══ Material provided

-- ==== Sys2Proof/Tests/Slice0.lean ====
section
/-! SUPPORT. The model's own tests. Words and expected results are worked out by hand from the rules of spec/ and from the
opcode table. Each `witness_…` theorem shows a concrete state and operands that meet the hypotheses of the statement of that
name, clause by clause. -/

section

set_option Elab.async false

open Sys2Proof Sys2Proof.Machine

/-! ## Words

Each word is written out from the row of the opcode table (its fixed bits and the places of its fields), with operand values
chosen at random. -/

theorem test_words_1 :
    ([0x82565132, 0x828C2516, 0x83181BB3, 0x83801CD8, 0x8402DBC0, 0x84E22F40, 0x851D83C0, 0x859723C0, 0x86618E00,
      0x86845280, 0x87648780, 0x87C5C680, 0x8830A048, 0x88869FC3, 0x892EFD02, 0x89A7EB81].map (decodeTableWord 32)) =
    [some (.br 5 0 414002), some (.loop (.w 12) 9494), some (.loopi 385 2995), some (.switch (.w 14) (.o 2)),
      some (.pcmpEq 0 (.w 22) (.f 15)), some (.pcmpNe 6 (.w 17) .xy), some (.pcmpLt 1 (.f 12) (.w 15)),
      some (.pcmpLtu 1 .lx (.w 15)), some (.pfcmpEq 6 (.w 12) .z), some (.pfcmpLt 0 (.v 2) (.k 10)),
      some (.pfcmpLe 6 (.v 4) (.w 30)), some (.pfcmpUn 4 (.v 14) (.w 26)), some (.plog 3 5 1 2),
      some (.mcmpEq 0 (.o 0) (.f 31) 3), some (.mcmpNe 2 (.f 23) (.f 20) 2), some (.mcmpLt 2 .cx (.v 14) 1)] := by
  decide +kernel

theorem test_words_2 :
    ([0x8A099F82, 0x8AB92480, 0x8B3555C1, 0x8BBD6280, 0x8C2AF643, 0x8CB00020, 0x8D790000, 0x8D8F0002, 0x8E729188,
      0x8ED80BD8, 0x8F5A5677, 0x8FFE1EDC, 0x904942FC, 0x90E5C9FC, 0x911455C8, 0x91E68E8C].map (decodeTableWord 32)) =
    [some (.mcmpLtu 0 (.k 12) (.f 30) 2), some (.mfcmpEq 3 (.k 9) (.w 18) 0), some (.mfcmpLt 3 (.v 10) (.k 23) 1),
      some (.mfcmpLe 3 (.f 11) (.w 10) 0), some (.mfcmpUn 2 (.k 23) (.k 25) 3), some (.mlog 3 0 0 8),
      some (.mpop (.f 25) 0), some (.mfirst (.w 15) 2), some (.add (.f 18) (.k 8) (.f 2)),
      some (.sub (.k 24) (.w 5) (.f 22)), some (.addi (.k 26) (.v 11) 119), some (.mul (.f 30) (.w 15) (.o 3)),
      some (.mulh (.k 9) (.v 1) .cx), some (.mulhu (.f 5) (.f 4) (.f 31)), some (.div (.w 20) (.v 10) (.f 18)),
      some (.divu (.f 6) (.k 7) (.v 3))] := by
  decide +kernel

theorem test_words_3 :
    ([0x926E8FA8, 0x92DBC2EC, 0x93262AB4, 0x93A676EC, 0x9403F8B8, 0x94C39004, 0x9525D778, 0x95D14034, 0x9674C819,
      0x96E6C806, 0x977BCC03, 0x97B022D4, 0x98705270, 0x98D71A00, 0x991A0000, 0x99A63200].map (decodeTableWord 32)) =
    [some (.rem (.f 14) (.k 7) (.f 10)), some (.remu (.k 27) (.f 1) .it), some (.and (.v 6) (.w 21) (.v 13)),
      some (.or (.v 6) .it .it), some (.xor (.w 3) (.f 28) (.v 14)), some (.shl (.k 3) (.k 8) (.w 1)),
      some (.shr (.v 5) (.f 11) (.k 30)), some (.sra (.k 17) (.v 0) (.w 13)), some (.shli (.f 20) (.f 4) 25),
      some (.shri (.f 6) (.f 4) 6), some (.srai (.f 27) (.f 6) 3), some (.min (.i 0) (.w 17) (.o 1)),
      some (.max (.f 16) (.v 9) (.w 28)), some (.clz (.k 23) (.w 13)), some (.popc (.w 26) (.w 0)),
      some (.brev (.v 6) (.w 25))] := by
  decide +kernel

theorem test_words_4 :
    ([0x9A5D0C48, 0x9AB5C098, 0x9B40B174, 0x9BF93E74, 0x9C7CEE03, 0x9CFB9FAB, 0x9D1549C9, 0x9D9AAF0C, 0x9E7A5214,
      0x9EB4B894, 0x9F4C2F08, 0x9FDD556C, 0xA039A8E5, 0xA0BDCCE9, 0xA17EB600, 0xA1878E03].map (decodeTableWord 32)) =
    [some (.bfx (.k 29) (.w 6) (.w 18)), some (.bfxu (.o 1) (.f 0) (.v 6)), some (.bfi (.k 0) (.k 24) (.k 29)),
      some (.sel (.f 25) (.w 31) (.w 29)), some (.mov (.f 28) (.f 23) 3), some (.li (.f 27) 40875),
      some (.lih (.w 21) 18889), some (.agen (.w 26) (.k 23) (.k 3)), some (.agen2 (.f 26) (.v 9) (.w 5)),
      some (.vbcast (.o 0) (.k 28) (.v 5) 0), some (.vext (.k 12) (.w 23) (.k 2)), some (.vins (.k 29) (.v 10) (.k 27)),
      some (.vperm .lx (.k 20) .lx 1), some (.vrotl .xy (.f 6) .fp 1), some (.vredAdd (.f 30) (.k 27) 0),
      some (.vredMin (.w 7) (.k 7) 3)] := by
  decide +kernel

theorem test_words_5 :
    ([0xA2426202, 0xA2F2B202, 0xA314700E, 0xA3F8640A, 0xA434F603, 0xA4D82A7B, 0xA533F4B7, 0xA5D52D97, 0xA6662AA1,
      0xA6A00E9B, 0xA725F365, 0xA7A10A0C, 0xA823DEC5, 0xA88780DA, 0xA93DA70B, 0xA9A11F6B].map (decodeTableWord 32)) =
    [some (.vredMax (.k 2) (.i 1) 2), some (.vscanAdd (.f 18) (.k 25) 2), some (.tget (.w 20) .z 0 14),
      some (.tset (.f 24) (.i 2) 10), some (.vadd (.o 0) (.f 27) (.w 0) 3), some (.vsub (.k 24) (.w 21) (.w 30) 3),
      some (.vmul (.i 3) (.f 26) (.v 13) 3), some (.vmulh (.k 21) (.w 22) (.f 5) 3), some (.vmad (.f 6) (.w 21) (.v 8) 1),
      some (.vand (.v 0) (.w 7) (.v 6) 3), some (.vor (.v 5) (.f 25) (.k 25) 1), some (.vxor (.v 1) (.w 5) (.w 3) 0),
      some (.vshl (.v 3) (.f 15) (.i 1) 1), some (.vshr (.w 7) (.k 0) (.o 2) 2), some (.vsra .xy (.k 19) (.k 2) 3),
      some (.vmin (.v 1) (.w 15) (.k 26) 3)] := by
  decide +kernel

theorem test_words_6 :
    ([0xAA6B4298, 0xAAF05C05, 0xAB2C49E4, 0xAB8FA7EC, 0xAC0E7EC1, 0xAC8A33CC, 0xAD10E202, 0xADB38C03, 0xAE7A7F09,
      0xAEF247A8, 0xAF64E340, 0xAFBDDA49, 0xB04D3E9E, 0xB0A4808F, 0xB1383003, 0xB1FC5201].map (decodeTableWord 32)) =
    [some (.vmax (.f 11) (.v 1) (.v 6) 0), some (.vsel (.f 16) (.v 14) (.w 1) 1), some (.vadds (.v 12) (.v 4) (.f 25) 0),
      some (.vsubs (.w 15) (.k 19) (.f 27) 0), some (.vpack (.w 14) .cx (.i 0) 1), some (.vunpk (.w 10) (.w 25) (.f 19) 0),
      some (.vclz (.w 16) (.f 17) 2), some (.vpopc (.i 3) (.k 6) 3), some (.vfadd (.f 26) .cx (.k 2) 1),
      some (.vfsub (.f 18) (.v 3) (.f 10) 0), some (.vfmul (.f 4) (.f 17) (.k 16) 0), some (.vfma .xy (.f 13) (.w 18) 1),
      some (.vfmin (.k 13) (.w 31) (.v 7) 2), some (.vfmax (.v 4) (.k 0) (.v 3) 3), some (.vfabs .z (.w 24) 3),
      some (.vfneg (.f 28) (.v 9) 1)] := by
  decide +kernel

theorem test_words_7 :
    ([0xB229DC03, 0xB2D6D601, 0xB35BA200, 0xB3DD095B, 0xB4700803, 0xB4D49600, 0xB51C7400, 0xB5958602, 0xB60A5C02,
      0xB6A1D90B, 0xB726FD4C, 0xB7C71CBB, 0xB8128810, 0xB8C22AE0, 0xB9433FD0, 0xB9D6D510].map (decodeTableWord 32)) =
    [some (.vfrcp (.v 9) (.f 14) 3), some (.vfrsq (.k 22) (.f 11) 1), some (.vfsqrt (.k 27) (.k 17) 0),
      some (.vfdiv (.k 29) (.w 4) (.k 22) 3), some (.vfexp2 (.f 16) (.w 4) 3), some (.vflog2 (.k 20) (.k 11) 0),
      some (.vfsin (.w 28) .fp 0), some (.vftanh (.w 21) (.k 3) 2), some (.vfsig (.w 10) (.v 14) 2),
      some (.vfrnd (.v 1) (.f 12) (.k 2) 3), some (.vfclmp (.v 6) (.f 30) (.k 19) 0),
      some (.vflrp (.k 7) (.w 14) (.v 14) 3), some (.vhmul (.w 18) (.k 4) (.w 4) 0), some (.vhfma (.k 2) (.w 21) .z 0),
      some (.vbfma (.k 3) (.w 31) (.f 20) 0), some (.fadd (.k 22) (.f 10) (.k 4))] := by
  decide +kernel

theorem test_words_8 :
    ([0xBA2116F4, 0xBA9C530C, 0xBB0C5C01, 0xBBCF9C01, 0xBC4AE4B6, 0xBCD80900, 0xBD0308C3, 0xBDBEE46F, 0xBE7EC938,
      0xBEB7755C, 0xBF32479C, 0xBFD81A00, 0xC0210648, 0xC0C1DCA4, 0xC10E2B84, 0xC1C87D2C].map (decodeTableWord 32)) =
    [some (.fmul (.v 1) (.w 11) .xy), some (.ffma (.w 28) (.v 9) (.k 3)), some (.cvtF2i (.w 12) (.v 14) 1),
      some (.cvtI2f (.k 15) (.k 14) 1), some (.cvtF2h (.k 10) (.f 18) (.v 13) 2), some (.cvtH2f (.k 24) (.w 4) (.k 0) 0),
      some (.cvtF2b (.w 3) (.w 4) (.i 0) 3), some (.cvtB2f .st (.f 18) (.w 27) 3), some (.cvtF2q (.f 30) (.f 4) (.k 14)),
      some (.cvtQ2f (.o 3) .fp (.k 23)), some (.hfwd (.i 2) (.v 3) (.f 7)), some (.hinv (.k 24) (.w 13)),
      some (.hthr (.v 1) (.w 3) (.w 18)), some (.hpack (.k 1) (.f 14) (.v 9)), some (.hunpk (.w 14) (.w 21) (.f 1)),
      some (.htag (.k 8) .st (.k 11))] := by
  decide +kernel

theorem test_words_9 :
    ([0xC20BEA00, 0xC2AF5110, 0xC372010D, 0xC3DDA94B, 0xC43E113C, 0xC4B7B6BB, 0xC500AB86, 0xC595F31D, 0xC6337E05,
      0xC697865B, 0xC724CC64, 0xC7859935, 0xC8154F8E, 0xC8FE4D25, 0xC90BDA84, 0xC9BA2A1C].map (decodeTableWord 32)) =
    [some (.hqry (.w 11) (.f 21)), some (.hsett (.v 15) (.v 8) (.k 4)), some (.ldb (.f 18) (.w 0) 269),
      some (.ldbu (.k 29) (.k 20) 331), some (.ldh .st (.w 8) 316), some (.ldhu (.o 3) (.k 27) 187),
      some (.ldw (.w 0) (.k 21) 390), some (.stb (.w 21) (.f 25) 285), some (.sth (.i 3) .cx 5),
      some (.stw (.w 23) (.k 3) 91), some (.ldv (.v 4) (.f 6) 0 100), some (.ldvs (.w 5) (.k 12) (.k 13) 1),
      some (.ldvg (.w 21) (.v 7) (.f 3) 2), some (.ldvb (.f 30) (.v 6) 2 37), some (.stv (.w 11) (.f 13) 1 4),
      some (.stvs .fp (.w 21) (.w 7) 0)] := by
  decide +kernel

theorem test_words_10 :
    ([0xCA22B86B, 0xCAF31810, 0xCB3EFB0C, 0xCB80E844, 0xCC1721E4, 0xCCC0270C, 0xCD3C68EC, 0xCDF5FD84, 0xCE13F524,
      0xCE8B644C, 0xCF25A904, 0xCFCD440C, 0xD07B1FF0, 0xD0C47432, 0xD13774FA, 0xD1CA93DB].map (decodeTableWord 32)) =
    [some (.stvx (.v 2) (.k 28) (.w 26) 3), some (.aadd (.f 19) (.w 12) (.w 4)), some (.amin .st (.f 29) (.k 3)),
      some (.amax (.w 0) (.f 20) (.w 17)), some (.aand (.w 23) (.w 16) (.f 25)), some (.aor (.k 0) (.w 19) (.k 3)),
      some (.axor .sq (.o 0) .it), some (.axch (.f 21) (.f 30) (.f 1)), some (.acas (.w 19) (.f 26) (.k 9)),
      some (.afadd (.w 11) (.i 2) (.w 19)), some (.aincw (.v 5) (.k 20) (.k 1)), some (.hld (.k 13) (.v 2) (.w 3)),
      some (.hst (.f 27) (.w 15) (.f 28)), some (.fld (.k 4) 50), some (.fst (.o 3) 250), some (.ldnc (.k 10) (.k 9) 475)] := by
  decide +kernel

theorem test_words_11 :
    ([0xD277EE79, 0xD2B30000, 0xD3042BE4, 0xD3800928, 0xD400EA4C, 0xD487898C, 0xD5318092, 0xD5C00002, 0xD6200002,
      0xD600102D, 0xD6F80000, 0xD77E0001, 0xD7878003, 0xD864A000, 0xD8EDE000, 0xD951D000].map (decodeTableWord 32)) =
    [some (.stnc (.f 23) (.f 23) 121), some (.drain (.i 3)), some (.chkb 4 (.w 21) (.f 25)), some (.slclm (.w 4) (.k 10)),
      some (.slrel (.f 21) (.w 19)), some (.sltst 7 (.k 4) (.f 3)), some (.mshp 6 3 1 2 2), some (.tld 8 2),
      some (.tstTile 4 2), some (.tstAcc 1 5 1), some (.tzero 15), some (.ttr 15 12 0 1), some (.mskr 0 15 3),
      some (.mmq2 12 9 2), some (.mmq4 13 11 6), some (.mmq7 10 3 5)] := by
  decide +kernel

════
══ Material provided

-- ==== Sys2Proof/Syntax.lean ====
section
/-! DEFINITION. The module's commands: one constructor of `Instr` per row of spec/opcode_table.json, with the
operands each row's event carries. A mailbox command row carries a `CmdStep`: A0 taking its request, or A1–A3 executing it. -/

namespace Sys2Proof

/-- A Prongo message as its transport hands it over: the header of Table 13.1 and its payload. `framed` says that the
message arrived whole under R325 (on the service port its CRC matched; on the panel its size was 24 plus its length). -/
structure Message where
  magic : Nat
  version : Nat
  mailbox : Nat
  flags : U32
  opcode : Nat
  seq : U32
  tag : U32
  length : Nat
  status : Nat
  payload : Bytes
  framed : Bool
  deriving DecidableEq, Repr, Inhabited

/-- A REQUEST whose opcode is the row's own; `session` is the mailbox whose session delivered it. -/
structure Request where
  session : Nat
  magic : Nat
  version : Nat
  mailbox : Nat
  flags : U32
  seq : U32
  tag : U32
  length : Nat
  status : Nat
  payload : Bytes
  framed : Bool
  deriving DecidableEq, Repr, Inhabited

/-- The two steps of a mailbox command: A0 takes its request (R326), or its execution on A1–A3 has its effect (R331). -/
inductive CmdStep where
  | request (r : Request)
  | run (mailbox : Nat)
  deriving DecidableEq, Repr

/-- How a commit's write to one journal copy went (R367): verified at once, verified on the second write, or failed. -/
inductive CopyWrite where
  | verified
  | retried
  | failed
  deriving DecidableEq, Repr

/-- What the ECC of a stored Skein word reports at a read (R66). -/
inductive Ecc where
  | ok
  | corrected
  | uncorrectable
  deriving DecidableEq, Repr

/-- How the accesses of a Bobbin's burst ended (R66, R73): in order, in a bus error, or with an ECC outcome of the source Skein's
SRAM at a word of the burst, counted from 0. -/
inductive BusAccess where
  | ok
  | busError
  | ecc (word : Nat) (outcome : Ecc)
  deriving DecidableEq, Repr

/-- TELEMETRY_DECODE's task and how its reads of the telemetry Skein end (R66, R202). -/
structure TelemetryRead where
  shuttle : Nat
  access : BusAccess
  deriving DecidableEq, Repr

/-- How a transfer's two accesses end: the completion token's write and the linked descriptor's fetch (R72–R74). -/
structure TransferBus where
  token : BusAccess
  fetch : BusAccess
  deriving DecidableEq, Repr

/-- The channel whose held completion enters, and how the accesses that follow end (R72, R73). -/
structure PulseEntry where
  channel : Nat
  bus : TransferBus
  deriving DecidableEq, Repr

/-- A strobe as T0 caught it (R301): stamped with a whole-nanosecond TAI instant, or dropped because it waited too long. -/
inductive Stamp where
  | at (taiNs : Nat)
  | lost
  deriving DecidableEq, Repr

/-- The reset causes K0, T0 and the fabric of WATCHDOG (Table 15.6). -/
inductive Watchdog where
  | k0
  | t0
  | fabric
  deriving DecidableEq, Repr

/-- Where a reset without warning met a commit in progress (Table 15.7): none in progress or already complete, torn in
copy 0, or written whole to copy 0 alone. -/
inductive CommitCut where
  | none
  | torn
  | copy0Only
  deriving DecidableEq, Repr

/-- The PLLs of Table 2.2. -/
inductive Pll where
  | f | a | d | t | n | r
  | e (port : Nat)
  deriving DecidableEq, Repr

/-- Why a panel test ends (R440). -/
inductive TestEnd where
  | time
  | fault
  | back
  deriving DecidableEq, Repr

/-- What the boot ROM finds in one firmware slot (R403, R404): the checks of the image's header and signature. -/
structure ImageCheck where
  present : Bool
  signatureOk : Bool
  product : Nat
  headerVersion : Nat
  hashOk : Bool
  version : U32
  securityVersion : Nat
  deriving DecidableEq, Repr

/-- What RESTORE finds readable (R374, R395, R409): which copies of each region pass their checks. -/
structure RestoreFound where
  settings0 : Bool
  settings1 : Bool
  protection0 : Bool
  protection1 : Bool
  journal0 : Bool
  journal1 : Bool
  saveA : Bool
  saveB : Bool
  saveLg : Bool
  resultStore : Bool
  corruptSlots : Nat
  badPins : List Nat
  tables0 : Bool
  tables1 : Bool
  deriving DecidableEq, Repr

════
══ Material provided

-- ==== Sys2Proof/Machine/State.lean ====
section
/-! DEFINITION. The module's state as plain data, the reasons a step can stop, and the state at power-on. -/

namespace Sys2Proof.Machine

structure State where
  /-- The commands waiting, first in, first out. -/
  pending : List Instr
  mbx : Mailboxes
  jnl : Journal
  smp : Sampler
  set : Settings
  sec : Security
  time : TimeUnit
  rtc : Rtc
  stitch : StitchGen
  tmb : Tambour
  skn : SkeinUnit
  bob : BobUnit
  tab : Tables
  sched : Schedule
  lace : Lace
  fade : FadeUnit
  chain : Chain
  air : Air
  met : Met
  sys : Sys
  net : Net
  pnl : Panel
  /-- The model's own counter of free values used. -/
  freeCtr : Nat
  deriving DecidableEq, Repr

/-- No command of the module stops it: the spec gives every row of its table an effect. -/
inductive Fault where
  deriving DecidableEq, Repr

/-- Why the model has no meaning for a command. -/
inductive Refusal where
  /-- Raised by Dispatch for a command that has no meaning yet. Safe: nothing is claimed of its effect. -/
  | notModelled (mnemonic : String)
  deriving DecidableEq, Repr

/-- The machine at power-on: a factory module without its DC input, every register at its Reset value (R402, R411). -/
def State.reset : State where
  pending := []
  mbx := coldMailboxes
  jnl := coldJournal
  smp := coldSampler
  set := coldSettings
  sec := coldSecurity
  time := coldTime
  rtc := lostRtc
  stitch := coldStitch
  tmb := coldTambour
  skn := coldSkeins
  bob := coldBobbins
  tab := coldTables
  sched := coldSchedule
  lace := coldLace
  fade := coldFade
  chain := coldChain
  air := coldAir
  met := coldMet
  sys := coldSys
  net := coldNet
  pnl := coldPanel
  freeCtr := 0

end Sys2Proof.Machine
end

════

• Work to be completed: Which lines of the records above contain the word "Instr"? Copy each of them.

• Your response:
/-! DEFINITION. The module's commands: one constructor of `Instr` per row of spec/opcode_table.json, with the
  pending : List Instr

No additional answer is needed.